Gut, dass es Business Punk 1994 noch nicht gab, sonst hätte Cobain sich vermutlich deswegen erschossen. (Insider sortieren noch mal eben in „Wal im Netz“ (1997) die Buchstaben des Bandleaders von XXL Asylum um). Jedenfalls ist das supercool. Oder Huxley. Business Punk. Mwuahaha. Muss man bringen. Und dann hoffen, dass da draußen wenigstens 20.000 Leute rumlaufen, die das witzig finden, weil „hey, klar, work hard, play hard – Alda, wenn dat nicht punk ist, wat denn dann? Sid Vicious hat auch hard geplayt und geworkt, um ordentlich Kohle zu machen, das weiß ja wohl jeder. Und ich bin voll der Punk, weil, mein Anzug is von H&M, und auf meinen Socken steht vorn „R/L“, und ich trag die absichtlich falsch rum! Im Schuh! Anarchy in the UK Size 9!“
Gedruckt werden vom Business Punk meines Wissens 35.000 Stück – läuft also mit der Kundschaft aus der Lobotomie-Abteilung. Aber wieso erwähne ich das überhaupt? Ach so, weil: Ich das gekauft habe. Am Flughafen. Ausgabe 6/2018. Weil ich Erzähler bin und in Storys sehr grundsätzlich eine Waffe sehe, zum Guten wie zum Schlechten einsetzbar. Und weil laut Punky-Business-Inhaltsverzeichnis ein Storytellingprofi Auskunft gibt, nämlich Markus Gull. Der (Interview-)Text ist überschrieben mit „Wer lügt, kommt in die Hölle“ (augenzwinker, cool, kaugummikau, ironisch, nä?), Gull nennt sich „Story Dude“ und berät „Unternehmen rund um die Themen Brand- und Entertainment-Stories“. Seine vorgetragene Überzeugung lässt sich tatsächlich kurz zusammenfassen: Authentizität ist King. Ganz gleich, was wir verkaufen wollen, der Weg zum Börsenerfolg führt durch die Herzen. Einen persönlichen Wert vermitteln. Um diesen Wert herum eine Story entwickeln. Und immer ehrlich sein. Geht sonst schief.

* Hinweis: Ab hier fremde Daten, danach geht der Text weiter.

/-- A checkpoint that has nothing to wait for ends with the record of its context: a new interval begins, with what the checkpoint keeps. -/
theorem checkpoint_record :
    ∃ n f, s.checkpoint c = State.modCtx { (s.ckBegin c).performDefers c with nextId := n } c f ∧ ∀ y : Ctx, (f y).interval = y.interval + 1 ∧
      (f y).ckLast = ((s.ckBegin c).performDefers c).tickcnt ∧ (f y).undo = [] ∧ (f y).hasCk = (x.ckInterval != 0) ∧ (f y).hold = false ∧
      (f y).ckRanges = if x.ckInterval = 0 then [] else
        (((s.ckBegin c).gran.filter fun e => e.2 == c && ((s.ckBegin c).imageAt e.1).isNone).map fun e => (4096 * e.1, 4096)) ++
          (s.ckBegin c).brineRanges c := by
  have hidle : ¬ ((!s.ckDue x && !x.hold) || x.rolling || x.pendE.isSome) = true := by simp [hd, hr, hp]
  have hwait : ¬ (!((s.ckBegin c).ioPackets c).isEmpty || (s.ckBegin c).tiles.any fun e => e.2.ctx == some c && e.2.capturing.isSome) = true := by
    have hcap : ((s.ckBegin c).tiles.any fun e => e.2.ctx == some c && e.2.capturing.isSome) = false :=
      List.any_eq_false.mpr fun e he => by simp [ckBegin_offTiles ht e he]
    rw [ckBegin_ioPackets, hio, hcap]
    decide
  have hres (n : Nat) : State.offTiles { (s.ckBegin c).performDefers c with nextId := n } c := by
    obtain ⟨-, l, hl⟩ := ckDefers_ctxs h ht hrefs
    rw [hl]
    exact ht
  rw [State.checkpoint, h]
  dsimp only
  rw [if_neg hidle, if_neg hwait, quiesce_off (ckBegin_offTiles ht), ckResume_off (hres _), hn]
  exact ⟨_, _, rfl, fun y => ⟨rfl, rfl, rfl, rfl, rfl, rfl⟩⟩

theorem checkpoint_ends (hi : x.ckInterval ≠ 0) :
    ∃ y, (s.checkpoint c).ctx? c = some y ∧ y.interval = x.interval + 1 ∧ y.ckLast = s.tickcnt ∧ y.undo = [] ∧ y.hasCk = true ∧
      y.hold = false ∧
      y.ckRanges = ((s.gran.filter fun e => e.2 == c && (s.imageAt e.1).isNone).map fun e => (4096 * e.1, 4096)) ++ s.brineRanges c ∧
      (s.checkpoint c).mem = s.mem := by
  obtain ⟨n, f, hck, hf⟩ := checkpoint_record h ht hrefs hd hr hp hio hn
  obtain ⟨hiv, hlast, hundo, hhas, hhold, hranges⟩ := hf x.held.undeferred
  obtain ⟨⟨l, hl⟩, m, hm⟩ := ckDefers_ctxs h ht hrefs
  have hctx : State.ctx? { (s.ckBegin c).performDefers c with nextId := n } c = some x.held.undeferred := ckDefers_ctx? h ht hrefs
  rw [hm] at hlast
  rw [if_neg hi, hl] at hranges
  rw [hck]
  refine ⟨_, ctx?_modCtx hctx f, hiv, hlast, hundo, hhas.trans (bne_iff_ne.mpr hi), hhold, hranges, ?_⟩
  rw [State.modCtx_mem, hm]

end

/-! ## What a rollback leaves (R240, R321): the context -/

theorem dropHolds_hasCtx (s : State) (k : Cmd) : (s.dropHolds k).hasCtx = s.hasCtx :=
  (foldl_hasCtx (fun t h => (decRef_fewer t h).hasCtx) _ _).trans (freeGroups_hasCtx ..)
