-- ==== Sys2Proof/Machine/Bytes.lean ====
section
/-! DEFINITION. Numbers and byte strings: every field of more than one byte is sent most significant byte first (R196). -/

namespace Sys2Proof.Machine

/-- The `n` low bytes of a number, most significant first. -/
def bytesOf : Nat → Nat → List Byte
  | 0, _ => []
  | n + 1, v => BitVec.ofNat 8 (v / 256 ^ n) :: bytesOf n v

/-- The number a byte string spells, most significant byte first. -/
def numberOf (bs : List Byte) : Nat := bs.foldl (fun a b => a * 256 + b.toNat) 0

/-- The field of `n` bytes at offset `off` of a body, as a number of `w` bits. -/
def fieldAt (w : Nat) (bs : List Byte) (off n : Nat) : BitVec w := BitVec.ofNat w (numberOf ((bs.drop off).take n))

/-- The byte at an offset of a body. -/
def byteAt (bs : List Byte) (off : Nat) : Byte := bs.getD off 0

/-- A truth value as bit `i` of a byte. -/
def flagBit (i : Nat) (b : Bool) : Byte := if b then 1 <<< i else 0

/-- A list cut into blocks of 16 bytes, `n` of them. -/
def blocksOf : Nat → List Byte → List Block
  | 0, _ => []
  | n + 1, bs => BitVec.ofNat 128 (numberOf (bs.take 16)) :: blocksOf n (bs.drop 16)

end Sys2Proof.Machine
end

Vermutlich glaubt Gull sich das selbst. Lügen darf man nicht. Das merken die Leute ja. Und dann kaufen sie einem nichts ab. Keine Dieselautos. Keine Smartphones. Keine Politik. Keinen Afghanistan-Einmarsch. So sieht´s aus. In der Welt von Business Punk.
Der Punk ist (hier hat der Korrektor gepennt): Tatsächlich funktioniert die ganze Welt inklusive Wahrnehmung über Stories – solche, die man uns erzählt und jene eine, die wir uns über uns selbst erzählen. Gull hat also in so fern recht, als wir (Hedonisten, Egoisten, alle „entitled“) spüren, wenn jemand lügt und uns hinter seinem Claim oder seinen bunten Einladungen gar keinen weiteren glasklaren Alles-Meins-Lustgewinn verspricht, sondern irgendwas Differenzierteres. Sprich: ob eine kleine Story („Just do ist“, „Geiz ist geil“, „Weil ich es mir wert bin“) uns berührt oder nicht, hängt von unserer großen Story ab, jener, die uns grundsätzlich und wesentlich ist – unserem Bild von uns selbst und unserer ausgesprochenen oder unausgesprochenen Vorstellung davon, wozu wir hier sind, was „man“ tun oder lieber lässt, und welchen Sinn das Ganze wieso hat.
Der Business Punk verschweigt das natürlich, und man kann es ihm nicht vorwerfen. Er will ja nur verkaufen, nicht Erkenntnis befördern oder die Welt verbessern oder seinem ewigen Spießer-Publikum beim Pogotanzen mit dem Arsch ins Gesicht springen, wahlweise sehr, sehr laut Gitarre spielen und mit variablen Lyrics mitteilen: „Hört doch einfach mal auf, 24/7 komplett stumpf und link zu sein, das wäre doch mal ein Anfang.“
Ich glaube, Kurt hätten die beim Business Punk nicht mal als Fahrradkurier eingestellt. (Und Sid Vicious nur vielleicht, aber garantiert nicht vor dem 3. Februar 1979).